Blog #7 Julie Ann

Julie Ann Blog #7
“Travel is transformational—if the trip shook your ideas up, if the experience changed you, then the journey was a success,” (O’Reilly, 1999).
I wrote this quote down in my journal on the first day that we arrived in Thailand. I wrote about how I want to keep this quote in mind throughout my travels that lay ahead of me. I can say that even the meaning of this quote and how I feel while reading it is different then when reading it for the first time, before traveling to Thailand.
My travels in Thailand have truly been transformational. I especially feel this now that I am back in the United States experiencing the culture here, my daily routine, and reflecting on all that I embarked on in Thailand. Learning about Buddhism and the lifestyle that reflects the Buddhist values and philosophies has transformed my perspective and mentality of my life at home.
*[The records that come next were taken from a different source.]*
/-! #### after -/

@[simp] theorem State.after_now (s : State) (i : Instr) : (s.after i).now = s.now := rfl
@[simp] theorem State.after_turn (s : State) (i : Instr) : (s.after i).turn = s.turn := rfl
@[simp] theorem State.after_issue (s : State) (i : Instr) : (s.after i).issue = s.issue := rfl
@[simp] theorem State.after_inputs (s : State) (i : Instr) : (s.after i).inputs = s.inputs := rfl
@[simp] theorem State.after_free (s : State) (i : Instr) : (s.after i).free = s.free := rfl
@[simp] theorem State.after_nextId (s : State) (i : Instr) : (s.after i).nextId = s.nextId := rfl
@[simp] theorem State.after_cores (s : State) (i : Instr) : (s.after i).cores = s.cores := rfl
@[simp] theorem State.after_mem (s : State) (i : Instr) : (s.after i).mem = s.mem := rfl
@[simp] theorem State.after_poison (s : State) (i : Instr) : (s.after i).poison = s.poison := rfl
@[simp] theorem State.after_flips (s : State) (i : Instr) : (s.after i).flips = s.flips := rfl
@[simp] theorem State.after_fatals (s : State) (i : Instr) : (s.after i).fatals = s.fatals := rfl
@[simp] theorem State.after_log (s : State) (i : Instr) : (s.after i).log = s.log := rfl
@[simp] theorem State.after_homes (s : State) (i : Instr) : (s.after i).homes = s.homes := rfl
@[simp] theorem State.after_hub (s : State) (i : Instr) : (s.after i).hub = s.hub := rfl
@[simp] theorem State.after_tasks (s : State) (i : Instr) : (s.after i).tasks = s.tasks := rfl

/-! #### afterN -/

@[simp] theorem State.afterN_now (s : State) (n : Nat) (i : Instr) : (s.afterN n i).now = s.now := rfl
@[simp] theorem State.afterN_turn (s : State) (n : Nat) (i : Instr) : (s.afterN n i).turn = s.turn := rfl
@[simp] theorem State.afterN_issue (s : State) (n : Nat) (i : Instr) : (s.afterN n i).issue = s.issue := rfl
@[simp] theorem State.afterN_inputs (s : State) (n : Nat) (i : Instr) : (s.afterN n i).inputs = s.inputs := rfl
@[simp] theorem State.afterN_delays (s : State) (n : Nat) (i : Instr) : (s.afterN n i).delays = s.delays := rfl
@[simp] theorem State.afterN_free (s : State) (n : Nat) (i : Instr) : (s.afterN n i).free = s.free := rfl
@[simp] theorem State.afterN_nextId (s : State) (n : Nat) (i : Instr) : (s.afterN n i).nextId = s.nextId := rfl
@[simp] theorem State.afterN_cores (s : State) (n : Nat) (i : Instr) : (s.afterN n i).cores = s.cores := rfl
@[simp] theorem State.afterN_mem (s : State) (n : Nat) (i : Instr) : (s.afterN n i).mem = s.mem := rfl
@[simp] theorem State.afterN_poison (s : State) (n : Nat) (i : Instr) : (s.afterN n i).poison = s.poison := rfl
@[simp] theorem State.afterN_flips (s : State) (n : Nat) (i : Instr) : (s.afterN n i).flips = s.flips := rfl
@[simp] theorem State.afterN_fatals (s : State) (n : Nat) (i : Instr) : (s.afterN n i).fatals = s.fatals := rfl
@[simp] theorem State.afterN_log (s : State) (n : Nat) (i : Instr) : (s.afterN n i).log = s.log := rfl
@[simp] theorem State.afterN_homes (s : State) (n : Nat) (i : Instr) : (s.afterN n i).homes = s.homes := rfl
@[simp] theorem State.afterN_hub (s : State) (n : Nat) (i : Instr) : (s.afterN n i).hub = s.hub := rfl
@[simp] theorem State.afterN_tasks (s : State) (n : Nat) (i : Instr) : (s.afterN n i).tasks = s.tasks := rfl

/-! #### afterAtMost -/

@[simp] theorem State.afterAtMost_now (s : State) (n : Nat) (i : Instr) : (s.afterAtMost n i).now = s.now := rfl
@[simp] theorem State.afterAtMost_turn (s : State) (n : Nat) (i : Instr) : (s.afterAtMost n i).turn = s.turn := rfl
@[simp] theorem State.afterAtMost_issue (s : State) (n : Nat) (i : Instr) : (s.afterAtMost n i).issue = s.issue := rfl
@[simp] theorem State.afterAtMost_inputs (s : State) (n : Nat) (i : Instr) : (s.afterAtMost n i).inputs = s.inputs := rfl
@[simp] theorem State.afterAtMost_free (s : State) (n : Nat) (i : Instr) : (s.afterAtMost n i).free = s.free := rfl
@[simp] theorem State.afterAtMost_nextId (s : State) (n : Nat) (i : Instr) : (s.afterAtMost n i).nextId = s.nextId := rfl
@[simp] theorem State.afterAtMost_cores (s : State) (n : Nat) (i : Instr) : (s.afterAtMost n i).cores = s.cores := rfl
@[simp] theorem State.afterAtMost_mem (s : State) (n : Nat) (i : Instr) : (s.afterAtMost n i).mem = s.mem := rfl
@[simp] theorem State.afterAtMost_poison (s : State) (n : Nat) (i : Instr) : (s.afterAtMost n i).poison = s.poison := rfl
@[simp] theorem State.afterAtMost_flips (s : State) (n : Nat) (i : Instr) : (s.afterAtMost n i).flips = s.flips := rfl
@[simp] theorem State.afterAtMost_fatals (s : State) (n : Nat) (i : Instr) : (s.afterAtMost n i).fatals = s.fatals := rfl
@[simp] theorem State.afterAtMost_log (s : State) (n : Nat) (i : Instr) : (s.afterAtMost n i).log = s.log := rfl
@[simp] theorem State.afterAtMost_homes (s : State) (n : Nat) (i : Instr) : (s.afterAtMost n i).homes = s.homes := rfl
@[simp] theorem State.afterAtMost_hub (s : State) (n : Nat) (i : Instr) : (s.afterAtMost n i).hub = s.hub := rfl
@[simp] theorem State.afterAtMost_tasks (s : State) (n : Nat) (i : Instr) : (s.afterAtMost n i).tasks = s.tasks := rfl

/-! #### afterWithin -/

@[simp] theorem State.afterWithin_now (s : State) (lo hi : Nat) (i : Instr) : (s.afterWithin lo hi i).now = s.now := rfl
@[simp] theorem State.afterWithin_turn (s : State) (lo hi : Nat) (i : Instr) : (s.afterWithin lo hi i).turn = s.turn := rfl
@[simp] theorem State.afterWithin_issue (s : State) (lo hi : Nat) (i : Instr) : (s.afterWithin lo hi i).issue = s.issue := rfl
@[simp] theorem State.afterWithin_inputs (s : State) (lo hi : Nat) (i : Instr) : (s.afterWithin lo hi i).inputs = s.inputs := rfl
@[simp] theorem State.afterWithin_free (s : State) (lo hi : Nat) (i : Instr) : (s.afterWithin lo hi i).free = s.free := rfl
@[simp] theorem State.afterWithin_nextId (s : State) (lo hi : Nat) (i : Instr) : (s.afterWithin lo hi i).nextId = s.nextId := rfl
@[simp] theorem State.afterWithin_cores (s : State) (lo hi : Nat) (i : Instr) : (s.afterWithin lo hi i).cores = s.cores := rfl
@[simp] theorem State.afterWithin_mem (s : State) (lo hi : Nat) (i : Instr) : (s.afterWithin lo hi i).mem = s.mem := rfl
@[simp] theorem State.afterWithin_poison (s : State) (lo hi : Nat) (i : Instr) : (s.afterWithin lo hi i).poison = s.poison := rfl
@[simp] theorem State.afterWithin_flips (s : State) (lo hi : Nat) (i : Instr) : (s.afterWithin lo hi i).flips = s.flips := rfl
@[simp] theorem State.afterWithin_fatals (s : State) (lo hi : Nat) (i : Instr) : (s.afterWithin lo hi i).fatals = s.fatals := rfl
@[simp] theorem State.afterWithin_log (s : State) (lo hi : Nat) (i : Instr) : (s.afterWithin lo hi i).log = s.log := rfl
@[simp] theorem State.afterWithin_homes (s : State) (lo hi : Nat) (i : Instr) : (s.afterWithin lo hi i).homes = s.homes := rfl
@[simp] theorem State.afterWithin_hub (s : State) (lo hi : Nat) (i : Instr) : (s.afterWithin lo hi i).hub = s.hub := rfl
@[simp] theorem State.afterWithin_tasks (s : State) (lo hi : Nat) (i : Instr) : (s.afterWithin lo hi i).tasks = s.tasks := rfl
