theorem thermalTripTimeout_ends {s : State} {c : CoreId} {n : Nat} (trip : (s.core c).tripSince = some n) (long : n + 16000000 ≤ s.now) :
    ∃ t, exec (.thermalTripTimeout c) s = .next t ∧ (t.core c).tooHot = true ∧ SameMemory s t ∧
      ∀ q ∈ s.tasks, c ∈ q.cores → q.state = .running ∨ q.state = .staged ∨ q.state = .draining → q.ended = none →
        UnderWay t (.taskEnd q.key 0 c false) := by
  obtain ⟨-, mem, -, all⟩ := State.underWay_foldl_after (fun q : Task => .taskEnd q.key 0 c false) (s.tasks.filter (Task.activeOn · c))
    (s.updCore c (fun k => { k with tooHot := true }))
  refine ⟨_, exec_thermalTripTimeout trip long, ?_, fun a => congrArg (Memory.get · a) mem, fun q member mine state ended =>
    all q (List.mem_filter.2 ⟨member, by simp [Task.activeOn, mine, ended, state, or_assoc]⟩)⟩
  have cores := foldl_view (fun v : State => v.core c) (fun (v : State) (q : Task) => (rfl : (v.after (.taskEnd q.key 0 c false)).core c = v.core c))
    (s.tasks.filter (Task.activeOn · c)) (s.updCore c (fun k => { k with tooHot := true }))
  refine (congrArg Core.tooHot cores).trans ?_
  rw [State.core_updCore]

theorem powerAndHeat : PowerAndHeat :=
  ⟨powerBudgetMessage_sets, fun _ _ => powerLeaseExpiry_floor, budgetTick_limits, regulatorEvaluate_rule,
    fun _ _ _ => thermalTripTimeout_ends⟩

/-- Settles O59, in its two parts. -/
theorem errorsPowerAndHeat : Obligations.ErrorsPowerAndHeat := ⟨errorsStrike, powerAndHeat⟩

end Sys2Proof.Machine

end

section
/-! RANGE, and the waits on a word (R59, R315). -/

namespace Sys2Proof.Machine

open Sys2Proof.Claims

/-! ### RANGE -/

theorem getBits_low (x : Word) (n : Nat) : getBits x 0 n = x.toNat % 2 ^ n := by
  rw [getBits, BitVec.extractLsb'_toNat, Nat.shiftRight_zero]

theorem writes_range (s : State) (d a b : BitVec 6) (w r t : Bool) :
    Writes (.range d a b w r t) s 2 d (rangeWord s.curCtx.win (s.cur.rs a) (s.cur.rs b) w r t) := rfl

/-- The word of RANGE in a window: whether the range passes, the window's attributes, and its number (R59). -/
def rangeFound (ok : Bool) (at_ : BitVec 6) (i : Fin 8) : Word := BitVec.ofBool ok ++ 0#41 ++ at_ ++ 0#12 ++ 1#1 ++ BitVec.ofNat 3 i.val

theorem rangeFound_fields (ok : Bool) (at_ : BitVec 6) (i : Fin 8) :
    (rangeFound ok at_ i).getLsbD 63 = ok ∧ getBits (rangeFound ok at_ i) 0 3 = i.val ∧ (rangeFound ok at_ i).getLsbD 3 = true ∧
      (rangeFound ok at_ i).extractLsb' 16 6 = at_ := by
  refine ⟨?_, ?_, ?_, ?_⟩
  · simp only [rangeFound, BitVec.getLsbD_append]
    simp
  · refine (getBits_eq_toNat (v := BitVec.ofNat 3 i.val) fun j hj => ?_).trans (Nat.mod_eq_of_lt i.isLt)
    unfold rangeFound
    rw [BitVec.getLsbD_append, Nat.zero_add, if_pos hj]
  · simp only [rangeFound, BitVec.getLsbD_append]
    simp
  · refine BitVec.eq_of_getLsbD_eq fun j hj => ?_
    unfold rangeFound
    simp only [BitVec.getLsbD_extractLsb', BitVec.getLsbD_append]
    simp [hj, show ¬16 + j < 3 by omega, show ¬16 + j - 3 < 1 by omega, show ¬16 + j - 3 - 1 < 12 by omega, show 16 + j - 3 - 1 - 12 = j by omega]

section Range

variable (w : Vector Word 32) (va len : Word) (needW needR : Bool)
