-- ==== Sys2Proof/Word.lean ====
section
/-! DEFINITION. The words of the hardware: bytes, command words, containers and views (spec/00_scope.md section 5). -/

namespace Sys2Proof

/-- One byte of input or output (`20_memory.md` R38). -/
abbrev Byte := BitVec 8

/-- One command word (`30_encoding.md` R53). -/
abbrev CmdWord := BitVec 16

/-- A 64-bit container (`00_scope.md` section 5): a `W`-bit value with zeros above it. -/
abbrev Container := BitVec 64

/-- A 128-bit container, wide enough for the hexadecimal views (`10_state.md` R18). -/
abbrev View := BitVec 128

end Sys2Proof
end

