-- ==== Sys2Proof/Machine/Finalize.lean ====
section
/-! DEFINITION. FINALIZE and FINALIZE_HEX (`42_finalize_serialize.md` R90, R91; `90_conflicts.md` C1). -/

namespace Sys2Proof.Machine

open Sys2Proof

/-- FINALIZE (`42_finalize_serialize.md` R90): strict, allowed only in Initialized. -/
def execFinalize (s : State) : Host.Outcome State Fault Refusal :=
  .next (
    if s.life ≠ .initialized then s.raise (.invalidState s.life)
    else s.freeze.completeOk)

/-- FINALIZE_HEX (`42_finalize_serialize.md` R91): finalizes in Initialized, re-reads the frozen result in Finalized. -/
def execFinalizeHex (s : State) : Host.Outcome State Fault Refusal :=
  .next (
    match s.life with
    | .created => s.raise (.invalidState .created)
    | .initialized => s.freeze.completeOk
    | .finalized => s.completeOk)

end Sys2Proof.Machine
end

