-- ==== Sys2Proof/Machine/Core.lean ====
section
/-! DEFINITION. The machine as the host takes it. -/

def Sys2Proof.core : Host.Core :=
  { State := Sys2Proof.Machine.State, Fault := Sys2Proof.Machine.Fault, Refusal := Sys2Proof.Machine.Refusal,
    step := Sys2Proof.Machine.step, reset := Sys2Proof.Machine.State.reset }
end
As I mentioned in previous blogs, Buddhism emphasizes the importance of living in the present, purifying the mind, appreciation, and focusing on the good rather than worrying and suffering. I am graduating at the end of the semester, and I have experienced pressure about where I want to go for graduate school, what I want to do with the rest of my life, what is my “5- year plan,” est. Prior to Thailand, I was feeling a lot of stress when thinking of my answers to these questions. Stepping away from my life at home and spending time experiencing a different type of lifestyle has allowed me to come back home and reevaluate my own mentality on my future. I am able to recognize the beauty of not having a set plan or a “5 year plan.” I had a great conversation with Acharn Cathy during the Mae Kam Pong Homestay about not rushing to the next step in life because it takes away from valuing the present and seeing where life will take you.
While I definitely have more room to develop, I think I have moved from the ethnocentric stages to the ethnorelative stages. Before this trip, I was stuck in the “defense stage.” I found myself polarizing cultural groups of people and thinking that other cultural groups do some things better than my cultural group and my cultural group does some things better than other cultural groups. I now find myself more in the “acceptance stage” and moving into the “adaptation stage.” I am developing cultural sensitivity and appreciation for cultural differences. My worldviews have expanded, and I am able to adapt my own behaviors to the cultural context or environment I am immersed in. I look forward to taking the knowledge and experiences I have gained from this trip to enrich my future global, cultural endeavors.